DATA FOR THE TASK >>
-- ==== Sys2Proof/Laws/Keep/Array.lean ====
section
/-! SUPPORT. What the operations of Machine/Array.lean keep. -/

namespace Sys2Proof.Machine

theorem State.showArr_good {og : Origin} {a1 : State} (h1 : Good og (a1)) :
    Good og (@State.showArr a1) := by
  unfold State.showArr
  extract_lets +onlyGivenNames x1; try clear_value x1
  extract_lets +onlyGivenNames x2
  have h3 : Good og (x2) := by subst x2; exact State.wr_good ‹_›
  try clear_value x2
  extract_lets +onlyGivenNames x4
  have h5 : Good og (x4) := by subst x4; exact State.wr_good ‹_›
  try clear_value x4
  extract_lets +onlyGivenNames x6
  have h7 : Good og (x6) := by subst x6; exact State.wr_good ‹_›
  try clear_value x6
  exact State.wr_good ‹_›

theorem State.setArr_good {og : Origin} {a1 : State} {a2 : ArrSeq} (h1 : Good og (a1)) :
    Good og (@State.setArr a1 a2) := by
  unfold State.setArr
  exact State.showArr_good (good_mk ‹_› rfl rfl rfl rfl rfl rfl rfl)

theorem State.modOp_good {og : Origin} {a1 : State} {a2 : Nat} {a3 : Nat} {a4 : ArrOp → ArrOp} (h1 : Good og (a1)) :
    Good og (@State.modOp a1 a2 a3 a4) := by
  unfold State.modOp
  exact State.setArr_good ‹_›

theorem State.arrRestart_good {og : Origin} {a1 : State} (h1 : Good og (a1)) :
    Good og (@State.arrRestart a1) := by
  unfold State.arrRestart
  extract_lets +onlyGivenNames x1
  have h2 : Good og (x1) := by subst x1; exact State.resetBlock_good (good_mk ‹_› rfl rfl rfl rfl rfl rfl rfl)
  try clear_value x1
  refine State.agmRestart_good ?_
  refine good_foldl ?_ (fun s3 y4 h5 => ?_)
  · assumption
  · exact State.modTumbler_good ‹_›

theorem State.arrReady_good {og : Origin} {a1 : State} (h1 : Good og (a1)) :
    Good og (@State.arrReady a1) := by
  unfold State.arrReady
  refine good_ite ?_ ?_
  · assumption
  · exact State.wr_good ‹_›

theorem execArraySequencerReady_good {og : Origin} {a1 : State} (h1 : Good og (a1)) :
    GoodOut og (@execArraySequencerReady a1) := by
  unfold execArraySequencerReady
  exact goodOut_next (State.arrReady_good ‹_›)

theorem State.arrAccept_good {og : Origin} {a1 : State} (h1 : Good og (a1)) :
    Good og (@State.arrAccept a1) := by
  unfold State.arrAccept
  extract_lets +onlyGivenNames x1
  have h2 : Good og (x1) := by subst x1; exact State.passMarkers_good ‹_›
  try clear_value x1
  split
  · rename_i w3 w4 w5 w6 w7 w8 w9 w10 w11 w12
    extract_lets +onlyGivenNames x13
    have h14 : Good og (x13) := by subst x13; exact State.popMsg_good ‹_›
    try clear_value x13
    extract_lets +onlyGivenNames x15; try clear_value x15
    refine good_ite ?_ ?_
    · exact State.answerIssue_good (State.setEvent_good ‹_›)
    · split
      · rename_i w16 w17
        exact State.answerIssue_good ‹_›
      · rename_i w18 w19 w20
        extract_lets +onlyGivenNames x21; try clear_value x21
        extract_lets +onlyGivenNames x22; try clear_value x22
        extract_lets +onlyGivenNames x23; try clear_value x23
        extract_lets +onlyGivenNames x24
        have h25 : Good og (x24) := by subst x24; exact State.setArr_good ‹_›
        try clear_value x24
        exact State.answerIssue_good (State.takeToken_good ‹_›)
  · rename_i w26 w27
    assumption

theorem execArrayDescriptorAccept_good {og : Origin} {a1 : State} (h1 : Good og (a1)) :
    GoodOut og (@execArrayDescriptorAccept a1) := by
  unfold execArrayDescriptorAccept
  refine goodOut_next ?_
  refine good_ite ?_ ?_
  · assumption
  · exact State.arrAccept_good ‹_›

theorem State.dropChain_good {og : Origin} {a1 : State} {a2 : Nat} {a3 : Nat} (h1 : Good og (a1)) :
    Good og (@State.dropChain a1 a2 a3) := by
  unfold State.dropChain
  exact State.setArr_good ‹_›

theorem State.passArr_good {og : Origin} {a1 : State} {a2 : Nat} (h1 : Good og (a1)) :
    Good og (@State.passArr a1 a2) := by
  unfold State.passArr
  extract_lets +onlyGivenNames x1; try clear_value x1
  extract_lets +onlyGivenNames x2; try clear_value x2
  extract_lets +onlyGivenNames x3; try clear_value x3
  extract_lets +onlyGivenNames x4; try clear_value x4
  exact State.setArr_good ‹_›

REQUIRED WORK >>
Copy out, from the listing above, every line that contains the word "unfold".

ANSWER BELOW >>
  unfold State.showArr
  unfold State.setArr
  unfold State.modOp
  unfold State.arrRestart
  unfold State.arrReady
  unfold execArraySequencerReady
  unfold State.arrAccept
  unfold execArrayDescriptorAccept
  unfold State.dropChain
  unfold State.passArr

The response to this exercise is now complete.